### Exercise aim
From the records below, transcribe only the lines running from the one with "let b := s.slotB" through the one with "else s.claimWon)". Keep both of those end lines.

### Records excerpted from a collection
[Start of section]

/-- CLAIM_CHECK (R379): 20 µs after DUTY_OUT was asserted. -/
def execClaimCheck (s : State) : Out :=
  .next (if s.pair.claim = 0 ∨ s.on pgPAIR PAIR.STATUS.DUTY_OUT = false ∨ s.inSequence = true ∨ s.clk.ref < s.pair.claimAt + 2000 then s
    else if s.on pgPAIR PAIR.STATUS.DUTY_IN && !s.on pgPAIR PAIR.STATUS.TAKE_IN then
      let b := s.slotB
      let s1 := s.raise pgPAIR 0x20A 0 [b2n b]
      if b then
        let s2 := (s1.put pgPAIR PAIR.STATUS.DUTY_OUT 0).setRole 0 4
        s2.setPair { s2.pair with claim := 0, cause := 0, unready := false }
      else s1.claimWon
    else s.claimWon)

/-- HEARTBEAT_SEND (R385): every 100 µs in every pair state except Off and Single. The standby asks for its next shadow check
through it (R396). -/
def execHeartbeatSend (s : State) : Out :=
  .next (if s.pairState ≤ 1 ∨ s.dvlRuns = false ∨ s.pair.hbAt.all (fun t => decide (t + 9900 ≤ s.clk.ref)) = false then s
    else
      let s1 := if !s.shadowRuns then (if s.pair.shTask = 255 then s else s.shadowOff)
        else if s.pair.shTask = 255 then s.shadowNext else s
      let last := s1.redTasks.foldl (fun acc k => max acc ((s1.task k).pubAt - 1)) 0
      let flags := s1.get pgPAIR PAIR.STATUS.READY + 2 * s1.get pgPAIR PAIR.STATUS.YIELD_OUT
        + 4 * s1.get pgPAIR PAIR.STATUS.DUTY_IN + 8 * s1.get pgPAIR PAIR.STATUS.TAKE_IN
      let s2 := s1.dvlSend 4 (beBytes s1.role 1 ++ beBytes s1.pairState 1 ++ beBytes (s1.st pgSEQ) 1 ++ beBytes flags 1
        ++ beBytes s1.pair.shTask 1 ++ [0, 0, 0] ++ beBytes s1.e 8 ++ beBytes s1.pair.pTx 8 ++ beBytes s1.pair.pRx 8
        ++ beBytes last 8 ++ beBytes s1.pair.shCycle 4 ++ beBytes s1.pair.commits 4)
      s2.setPair { s2.pair with myTx := s1.e, hbAt := some s1.clk.ref })

/-- HEARTBEAT (R385): a frame received on lane `l`. `mask` is the duty's HOLD_MASK, for which R384 names no field. -/
def execHeartbeat (l : Fin 2) (f : List Byte) (mask : BitVec 32) (s : State) : Out :=
  .next (s.onFrame l.val 4 f (State.beatTake mask.toNat))

/-- HEARTBEAT_LOSS (R385, R391, R400): none has arrived for HB_MISS × 100 µs + 50 µs. -/
def execHeartbeatLoss (s : State) : Out :=
  .next (if !s.on pgDVL DVL.STATUS.HB_OK || decide (s.clk.ref < s.pair.rxAt + s.get pgDVL DVL.CFG.HB_MISS * 10000 + 5000) then s
    else
      let first := s.on pgPAIR PAIR.STATUS.DUTY_IN
      let s1 := (s.put pgDVL DVL.STATUS.HB_OK 0).raise pgDVL 0x204 0
      let s2 := s1.setPair { s1.pair with
        lostAt := s.clk.ref + 1, unready := if first then !s.on pgPAIR PAIR.STATUS.READY else s.pair.unready }
      if s2.role = 2 then s2.readyNow.dutyStopped
      else if s2.paired then s2.partnerLost
      else s2)

/-- LANE_CHANGE (R382): lane `l` goes up, with a valid frame of the last 300 µs, or down. -/
def execLaneChange (l : Fin 2) (up : Bool) (s : State) : Out :=
  let bit := if l.val = 0 then DVL.STATUS.LANE0_UP else DVL.STATUS.LANE1_UP
  let fresh := (Store.get none s.pair.laneAt l.val).any (fun t => decide (s.clk.ref ≤ t + 30000))
  .next (if !s.dvlRuns || s.on pgDVL bit == up || (up && !fresh) then s
    else
      let s1 := (s.putB pgDVL bit up).raise pgDVL 0x203 (b2n up) [l.val]
      let used := (List.range 2).filter (fun j => bitOf (s.get pgDVL DVL.CFG.LANE_EN) j)
      let isUp (j : Nat) : Bool := s1.on pgDVL (if j = 0 then DVL.STATUS.LANE0_UP else DVL.STATUS.LANE1_UP)
      let any := used.any isUp
      let one := any && used.any (fun j => !isUp j)
      let s2 := ((s1.putB pgDVL DVL.STATUS.LINK_OK any).cond pgDVL 17 one).cond pgDVL 16 (!any)
      let s3 := if up then s2 else if any then s2.setFault pgDVL 17 else
        (s2.setFault pgDVL 16).setPair { s2.pair with seen := [] }
      s3.readyNow)

/-- PAIRING_SEND (R386): every 10 ms while Seeking or Refused. -/
def execPairingSend (s : State) : Out :=
  .next (if (s.pairState == 2 || s.pairState == 3) && s.pair.pairingAt.all (fun t => decide (t + 1000000 ≤ s.clk.ref)) then
      s.pairSend.setPair { s.pairSend.pair with pairingAt := some s.clk.ref }
    else s)

/-- PAIRING (R386): a frame received on lane `l`; `carrier` is the partner's carrier code, for which R384 names no field. -/
def execPairing (l : Fin 2) (f : List Byte) (carrier : Fin 8) (s : State) : Out :=
  .next (s.onFrame l.val 5 f (State.pairTake carrier.val))

/-- COMMIT (R388): a frame received on lane `l`. -/
def execCommit (l : Fin 2) (f : List Byte) (s : State) : Out := .next (s.onFrame l.val 2 f State.commitTake)

/-- COPY_FRAME (R384): a frame received on lane `l`. -/
def execCopyFrame (l : Fin 2) (f : List Byte) (s : State) : Out := .next (s.onFrame l.val 1 f State.copyTake)

/-- LOOP_SNAPSHOT (R390): a 1 ms boundary of station time on a paired duty. -/
def execLoopSnapshot (s : State) : Out :=
  let t := s.e / 1000000 * 1000000
  .next (if s.role == 1 && s.paired && s.dvlRuns && decide (s.e < t + 60000) && s.pair.snapSent != some t then
      s.snapSend.setPair { s.snapSend.pair with snapSent := some t }
    else s)

/-- LOOP (R390): a frame received on lane `l`. -/
def execLoop (l : Fin 2) (f : List Byte) (s : State) : Out := .next (s.onFrame l.val 3 f State.loopTake)

/-- HANDOVER (R392): a frame received on lane `l`: the cause of the switchover that TAKE_IN begins, or a refusal. -/
def execHandover (l : Fin 2) (f : List Byte) (s : State) : Out :=
  .next (s.onFrame l.val 6 f (fun p s =>
    if s.role ≠ 2 ∨ p.length ≠ 16 then s
    else s.setPair { s.pair with hoCause := if payNat p 1 1 = 0 then payNat p 0 1 else 0 }))

/-- PARTNER_DUTY_RELEASED (R391, R400): PARTNER_DUTY_IN changes. -/
def execPartnerDutyReleased (asserted : Bool) (s : State) : Out :=
  .next (if !s.pd1 || s.on pgPAIR PAIR.STATUS.DUTY_IN == asserted then s
    else
      let s0 := if asserted then s.put pgPAIR PAIR.STATUS.YIELD_OUT 0 else s
      let s1 := s0.putB pgPAIR PAIR.STATUS.DUTY_IN asserted
      if asserted then s1.setPair { s1.pair with freeAt := 0 }
      else
        let s2 := s1.setPair { s1.pair with
          freeAt := s.clk.ref + 1
          unready := if s.on pgDVL DVL.STATUS.HB_OK then !s.on pgPAIR PAIR.STATUS.READY else s.pair.unready }
        s2.dutyStopped)

/-- TAKE_IN (R391, R392): PARTNER_TAKE_IN changes; where it is asserted the standby claims. -/
def execTakeIn (asserted : Bool) (s : State) : Out :=
  .next (if !s.pd1 then s
    else
      let s0 := if asserted && !s.on pgPAIR PAIR.STATUS.TAKE_IN then s.setPair { s.pair with takeAt := s.clk.ref } else s
      let s1 := s0.putB pgPAIR PAIR.STATUS.TAKE_IN asserted
      if asserted && s1.role == 2 && s1.pair.claim == 0 && !s1.inSequence then
        s1.claimNow 2 (if s1.pair.hoCause = 3 ∨ s1.pair.hoCause = 4 then s1.pair.hoCause else 2)
      else s1)

/-- SWITCH (R392): master `m` writes SWITCH to `PAIR.CMD`. -/
def execSwitch (m : Fin 4) (s : State) : Out :=
  .next (s.actionRes pgPAIR PAIR.CMD.CODE.off m.val PAIR.CMD_STATUS.RESULT 6 (fun s =>
    let r := s.handoverAsk 3
    if r.2 = 0 then (r.1.put pgPAIR PAIR.CMD_STATUS.BUSY 1).put pgPAIR PAIR.CMD_STATUS.RESULT 0
    else r.1.put pgPAIR PAIR.CMD_STATUS.RESULT r.2))

/-- HAND_INSTANT (R392): a 1 ms boundary at least 2 ms after the request; where it is a hand instant the duty gives up. -/
def execHandInstant (s : State) : Out :=
  let h := s.e / 1000000 * 1000000
  .next (if s.role == 1 && s.paired && s.on pgPAIR PAIR.STATUS.HANDOVER && s.on pgPAIR PAIR.STATUS.READY && !s.inSequence
        && decide (s.pair.hoAt + 2000000 ≤ h) && s.e == h && s.handOk h then
      let c := s.pair.hoCause
      let s1 := (s.snapSend).sendHandover c 0 h
      let s2 := (s1.giveDuty c 3 true).raise pgPAIR 0x206 1 [c, 0]
      if c = 3 then (s2.put pgPAIR PAIR.CMD_STATUS.BUSY 0).put pgPAIR PAIR.CMD_STATUS.RESULT 0 else s2
    else s)

/-- HANDOVER_NO_WINDOW (R392): no hand instant within 2 s of the request. -/
def execHandoverNoWindow (s : State) : Out :=
  .next (if s.role == 1 && s.on pgPAIR PAIR.STATUS.HANDOVER && decide (s.pair.hoAt + 2000000000 ≤ s.e) then
      let c := s.pair.hoCause
      let s1 := ((s.put pgPAIR PAIR.STATUS.HANDOVER 0).raise pgPAIR 0x206 2 [c, 3]).setPair { s.pair with hoCause := 0 }
      if c = 3 then (s1.put pgPAIR PAIR.CMD_STATUS.BUSY 0).put pgPAIR PAIR.CMD_STATUS.RESULT 3 else s1.rotPostponed 3
    else s)

/-- YIELD_OUT_RELEASE (R380): DUTY_IN is seen asserted, or 10 ms have passed. -/
def execYieldOutRelease (s : State) : Out :=
  .next (if s.on pgPAIR PAIR.STATUS.DUTY_IN || decide (s.pair.yieldAt + 1000000 ≤ s.clk.ref) then s.put pgPAIR PAIR.STATUS.YIELD_OUT 0
    else s)

/-- RESYNC (R387): master `m` writes RESYNC to `PAIR.CMD`. -/
def execResync (m : Fin 4) (s : State) : Out :=
  .next (s.actionRes pgPAIR PAIR.CMD.CODE.off m.val PAIR.CMD_STATUS.RESULT 6 (fun s =>
    if s.role = 2 then ((s.put pgPAIR PAIR.CMD_STATUS.RESULT 0).askFull s.redMask).readyNow
    else s.put pgPAIR PAIR.CMD_STATUS.RESULT 5))

/-- PAIR_SYNC_TMO (R387): the standby has not become Ready within 10 s of pairing. -/
def execPairSyncTmo (s : State) : Out :=
  .next (if s.role = 2 ∧ s.pairState = 4 ∧ s.pair.pairedAt + 1000000000 ≤ s.clk.ref then
      (((s.setPair { s.pair with pairedAt := s.clk.ref }).setFault pgPAIR 17).raise pgPAIR 0x211 0 [s.noFull]).askFull s.redMask
    else s)

/-- SHADOW_CHECK (R396, R397): the standby has executed the cycle asked for on pair `p`, with the digest `d`. After a mismatch
it is executed again on another healthy pair. -/
def execShadowCheck (p : Fin 4) (d : BitVec 64) (s : State) : Out :=
  let k := s.pair.shTask
  .next (match s.pair.shDigest with
    | none => s
    | some want =>
      if s.shadowRuns = false ∨ s.pair.shPair = some p.val ∨ s.pairHealthy p.val = false then s
      else if d.toNat = want then
        let s1 := s.incMod pgPAIR PAIR.SHADOW_OK
        (match s.pair.shPair with
        | none => (s1.shadowShow 1 p.val).shadowNext
        | some q =>
          (((s1.shadowShow 3 q).setFault pgPAIR 20).raise pgPAIR 0x207 1 [k, s.pair.shCycle, q]).shadowNext)
      else
        let s1 := s.incMod pgPAIR PAIR.SHADOW_BAD
        (match s.pair.shPair with
        | some _ => s1.shadowState p.val
        | none =>
          let s2 := (((s1.shadowShow 2 p.val).event 0x372).raise pgPAIR 0x207 0 [k, s.pair.shCycle, p.val]).setPair
            { s.pair with shPair := some p.val }
          if (List.range 4).any (fun q => q != p.val && s2.pairHealthy q) then s2 else s2.shadowState p.val))

/-- ROTATION (R398): ROT_H hours of duty, or a retry 60 s after a refusal. -/
def execRotation (s : State) : Out :=
  let h := s.get pgPAIR PAIR.CFG.ROT_H
  .next (if s.role == 1 && s.pairSlot && h != 0 && decide (s.pair.dutyAt + h * 360000000000 ≤ s.clk.ref)
        && s.pair.rotAt.all (fun t => decide (t + 6000000000 ≤ s.clk.ref)) then
      let r := (s.setPair { s.pair with rotAt := some s.clk.ref }).handoverAsk 4
      if r.2 = 0 then r.1 else r.1.rotPostponed r.2
    else s)

/-- SELFTEST (R399): a run of the standby's tests, PERIOD_S after the one before, ends: the channels that failed items 0 to 2, and the pairs that failed item 3 with
the lowest compare point they missed. -/
def execSelftest (dio : List (Fin 64)) (aout ain : List (Fin 16)) (cores : List (Fin 4 × Fin 4)) (s : State) : Out :=
  let lanes := (List.range 2).filter (fun l => bitOf (s.get pgDVL DVL.CFG.LANE_EN) l
    && !s.on pgDVL (if l = 0 then DVL.STATUS.LANE0_UP else DVL.STATUS.LANE1_UP))
  let fails := dio.map (fun c => (0, c.val)) ++ aout.map (fun c => (1, c.val)) ++ ain.map (fun c => (2, c.val))
    ++ cores.map (fun c => (3, c.1.val)) ++ lanes.map (fun l => (4, l))
  let mask := (List.range 5).foldl (fun acc b => acc + b2n (fails.any (fun e => e.1 == b)) * 2 ^ b) 0
  let period := s.get pgPAIR PAIR.SELFTEST_CFG.PERIOD_S * 100000000
  .next (if s.role = 2 ∧ s.pair.testAt.all (fun t => decide (t + period ≤ s.clk.ref)) = true then
      let s1 := (s.setPair { s.pair with testAt := some s.clk.ref }).put pgPAIR PAIR.SELFTEST.FAILED mask
      let s2 := fails.foldl (fun (u : State) e => (u.setFault pgPAIR 22).raise pgPAIR 0x20D 0 [e.1, e.2]) s1
      cores.foldl (fun (u : State) c => u.lockstepFail c.1.val (0x11 + c.2.val)) s2
    else s)

/-- READY_LOST (R387): the newest copy or snapshot has grown too old, or the offset fault has lasted 100 ms. -/
def execReadyLost (s : State) : Out :=
  .next (if s.role ≠ 2 then s
    else
      let s1 := s.readyNow
      if s1.pair.ofsBad && decide (s1.pair.ofsAt + 10000000 ≤ s1.clk.ref + 1) then
        let ofs := signed 64 (s1.get pgDVL DVL.PEER_OFS_LO + s1.get pgDVL DVL.PEER_OFS_HI * 4294967296)
        ((s1.cond pgPAIR 19 true).setFault pgPAIR 19).raise pgPAIR 0x20E 0
          [unsigned 32 (max (-2147483648) (min 2147483647 ofs))]
      else s1)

[End of section]

### Written answer
      let b := s.slotB
      let s1 := s.raise pgPAIR 0x20A 0 [b2n b]
      if b then
        let s2 := (s1.put pgPAIR PAIR.STATUS.DUTY_OUT 0).setRole 0 4
        s2.setPair { s2.pair with claim := 0, cause := 0, unready := false }
      else s1.claimWon
    else s.claimWon)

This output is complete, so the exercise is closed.